Throughout our lives interviews in which we’ve taken part have probably meant stress whether they have been for examination purposes or later, for the all-important job search that can set our life’s course. Interviews in which we play no part are perhaps even more important.
For some, conducting interviews is a profession. I have conducted many job interviews over many years in the past in what I guess was a very unprofessional manner: I almost always relied on gut feel and took my decision within the first minute or so of the interview. Modern HR professionals would be horrified not least because I, a non-HR person conducted the interview.
Professional interviewers, whether legal representatives in a court of law, or journalists employed in TV/radio or the written word generally seem to have more at stake – the lives or liberty of their clients, their own jobs perhaps. How do you prepare to defend a client on a charge of murder, or interview a president, prime minister or retired general? What about when preparing for a meeting with an over-confident, self-important celebrity?
As I have already said, I am not a competent or experienced interviewer nor am I intending to become so but I guess what I have always lacked in the past has been many hours of research on my subject and repeated preparation.
It seems to me that many of today’s over-confident and self-important interviewers are rude and arrogant. They constantly interrupt the interviewees or try to lead them by saying things like, “Is what you’re trying to say … ?“ When I watch or listen to an interview I am keen to hear what the interviewee has to say, not what the pompous, and often grossly overpaid, interviewer wants to say.
Equally irritating to me is the interviewee who evades a question time and time again with some meaningless platitude that is so often preceded by the words, “With respect, … “ which generally means that he (the interviewee) has absolutely no respect at all for the interviewer or, more importantly, the viewer, listener or reader. There are countless examples of this and, very sadly, there will be very many more in times to come.

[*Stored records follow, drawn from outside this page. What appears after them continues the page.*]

-- ==== Sys2Proof/Machine/Tile.lean ====
section
/-! DEFINITION. The tile family: planning a vector, passes with their splits, per-tile reset, enable, remap and configuration
(file 02). -/

namespace Sys2Proof.Machine

/-! ### Planning (R38 to R41, R116 to R118, R143) -/

def limitRows (code : Nat) : Nat := 64 * 2 ^ code

/-- The effective row-group limit of bank `b` (R38). -/
def State.effLimit (s : State) (c e t b : Nat) : Nat :=
  let p := tilePg c e t
  let l := limitRows (min (s.rd p (limitF b)) (s.rd p TILE.CFG_LIMIT_MAX))
  if s.twoSlice c e t b then max 64 (l / 2) else l

/-- Passes of one nibble from the driven rows of each group: passes, groups skipped, merges (R39). -/
def planNibble (skip merge : Bool) (limit : Nat) : List (List Nat) → List (List Nat) × Nat × Nat
  | [] => ([], 0, 0)
  | [g] => if skip && g.isEmpty then ([], 1, 0) else ([g], 0, 0)
  | g :: h :: l =>
    if skip && g.isEmpty then
      let (p, a, b) := planNibble skip merge limit (h :: l)
      (p, a + 1, b)
    else if merge && (!skip || !h.isEmpty) && decide (g.length + h.length ≤ limit) then
      let (p, a, b) := planNibble skip merge limit l
      ((g ++ h) :: p, a, b + 1)
    else
      let (p, a, b) := planNibble skip merge limit (h :: l)
      (g :: p, a, b)

/-- One step of the selection register: x^32 + x^22 + x^2 + x + 1, shifted left (R143). -/
def lfsrNext (v : Nat) : Nat :=
  let b := (toBit (v.testBit 31) + toBit (v.testBit 21) + toBit (v.testBit 1) + toBit (v.testBit 0)) % 2
  (2 * v + b) % 2 ^ 32

/-- The register as loaded from `CHK.SEED` (R143). -/
def lfsrLoad (seed e t : Nat) : Nat :=
  let v := (if seed = 0 then 1 else seed) ^^^ (e * 32 + t)
  if v = 0 then 1 else v

/-- k of R143 for a fraction code; none for fraction 0. -/
def fracBits (f : Nat) : Option Nat :=
  if f = 0 then none else if f = 1 then some 10 else if f = 2 then some 8 else if f = 3 then some 6 else if f = 4 then some 4
  else some 3

/-- Advance the register over planned passes; which of them are sampled. -/
def sampleMarks (k : Option Nat) : Nat → Nat → Nat × List Bool
  | 0, v => (v, [])
  | n + 1, v =>
    let w := lfsrNext v
    let hit := match k with
      | some k => w >>> (32 - k) == 0
      | none => false
    let (z, l) := sampleMarks k n w
    (z, hit :: l)

/-- Rows the array never drives for this vector: at or above ROWS (R55), or static outlier channels (R108). -/
def deadRow (rows : Nat) (static : List Nat) (r : Nat) : Bool := decide (rows ≤ r) || static.contains r

/-- The rows whose magnitude exceeds the driven range and that are driven (R116). `mag` gives a row's magnitude. -/
def candidates (n : Nat) (dead : Nat → Bool) (mag : Nat → Nat) (range : Nat) : List Nat :=
  (List.range n).filter (fun r => !dead r && decide (range < mag r))

/-- The 16 candidates of largest magnitude, the lower row first on ties, in row order (R118). -/
def largest16 (l : List Nat) (mag : Nat → Nat) : List Nat :=
  sortNat ((sortBy (fun a b => decide (mag b < mag a) || (mag a == mag b && decide (a ≤ b))) l).take 16)

/-- The driven rows of a nibble, by group. -/
def groupRows (n limit : Nat) (live : Nat → Bool) : List (List Nat) :=
  (List.range (1024 / limit)).map (fun g => ((List.range limit).map (fun i => g * limit + i)).filter (fun r => decide (r < n) && live r))

/-- A lane of an output that no pass produced. -/
def LaneCode.zero : LaneCode := ⟨0, false, false⟩

/-- Plan vector `v` on tile `t` with its values `val` driven in range `range`, rows `routed` and `clip` taken out; `val r` is
the element, halved for a re-issued vector. -/
def State.planWith (s : State) (c e t : Nat) (v : Vec) (val : Nat → Int) (range : Nat) (routed clip : List Nat) (reissued : Bool) : State :=
  let p := tilePg c e t
  let ep := engPg c e
  let b := s.computeBank c e t
  let set := s.outSet c e v.named b
  let dead := deadRow (s.bankRows c e t b) set.rows
  let n := v.elems.length
  let clamped := ((List.range n).filter (fun r => !dead r && !routed.contains r && decide (range < (val r).natAbs))).length
  let driven := (List.range n).map (fun r => if dead r || routed.contains r then 0 else clampI (-range) range (val r))
  let live := fun r => !dead r && !routed.contains r
  let poison := v.poisonRows.filter live
  let limit := s.effLimit c e t b
  let skip := s.rdB p TILE.CFG_SKIP_EN
  let merge := s.rdB p TILE.CFG_MERGE_EN
  let nib := fun hi => planNibble skip merge limit
    (groupRows n limit (fun r => live r && (pulse v.mode hi (driven.getD r 0) != 0 || poison.contains r)))
  let hi := if v.mode = 0 then nib true else ([], 0, 0)
  let lo := nib false
  let x := s.tile c e t
  let start := if x.lfsr = 0 then lfsrLoad (s.rd (chkPg c) CHK.SEED) e t else x.lfsr
  let m := hi.1.length + lo.1.length
  let (reg, marks) := sampleMarks (fracBits (s.rd (chkPg c) CHK.STAT_FRAC_EFF)) m start
  let marks := if s.rdB (chkPg c) CHK.CTRL_DREF then marks.map (fun _ => false)
    else if v.forced then (match marks with
      | [] => []
      | _ :: l => true :: l)
    else marks
  let passes := ((hi.1.map (fun r => (true, r)) ++ lo.1.map (fun r => (false, r))).zip marks).map
    (fun q => { high := q.1.1, rows := q.1.2, sampled := q.2 : Pass })
  let none0 := passes.isEmpty
  let v' := { v with
    planned := true, reissue := false, reissued := reissued, driven := driven, routed := routed, passes := passes,
    budget := 3 * m, clipped := clip.length, ovf := !clip.isEmpty, bank := b, two := s.twoSlice c e t b,
    img := s.imgPtr c e t b, oset := set, finished := none0,
    out := if none0 then [{ scale := 1, twice := reissued, held := false, lanes := List.replicate 256 .zero }] else [] }
  let s := (s.modVec c e v.tag v.named (fun _ => v')).modTile c e t (fun y => { y with lfsr := reg })
  let s := ((s.inc p TILE.SKIP_CNT (hi.2.1 + lo.2.1)).tcount p TILE.MERGE_CNT (hi.2.2 + lo.2.2)).inc ep ENG.DYN_CNT routed.length
  let s := if clamped = 0 then s else (s.tcount p TILE.INCLAMP_CNT clamped).irq p 3
  let s := if poison.isEmpty && !routed.any v.poisonRows.contains then s else s.irq p 2
  let s := if clip.isEmpty then s
    else ((s.inc ep ENG.DYN_CLIP_CNT clip.length).inc ep ENG.OVF_VEC_CNT).engEvt ep ENG.OUTL_EVT_OUTLIER_OVF
  if reissued then (s.inc ep ENG.REISSUE_CNT).engEvt ep ENG.OUTL_EVT_REISSUE else s

/-- Dynamic routing is in force for a vector (R116). -/
def State.dynOn (s : State) (c e : Nat) (v : Vec) : Bool := s.rdB (engPg c e) ENG.OUTL_CTRL_DYN_EN && v.dynEn && v.mode != 2

/-- The driven range of a vector: DYN_MAX bounds 8-bit inputs where dynamic routing is in force (R32, R116). -/
def State.drivenRange (s : State) (c e : Nat) (v : Vec) : Nat :=
  if v.mode = 0 then (if s.dynOn c e v then v.dynMax else 127) else if v.mode = 1 then 15 else 7

/-- The dead rows of a vector on its tile. -/
def State.deadOf (s : State) (c e t : Nat) (v : Vec) : Nat → Bool :=
  let b := s.computeBank c e t
  deadRow (s.bankRows c e t b) (s.outSet c e v.named b).rows

/-- The halved element of R117. -/
def halved (x : Int) : Int := let h : Int := ((x.natAbs + 1) / 2 : Nat); if x < 0 then -h else h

The world’s politicians are, of course, skilled proponents of this behaviour. A cynic might say that they love to make vacuous statements almost as much as they like to make promises they know they will not keep, or be able to keep.
In today’s world of fake news so much depends on fair and open interview techniques. Many of us tend to believe what we see and hear via the august broadcast channels and decide our voting preferences accordingly. If we get those wrong we have to live with the results of those errors until the end of the term of office of the new incumbent.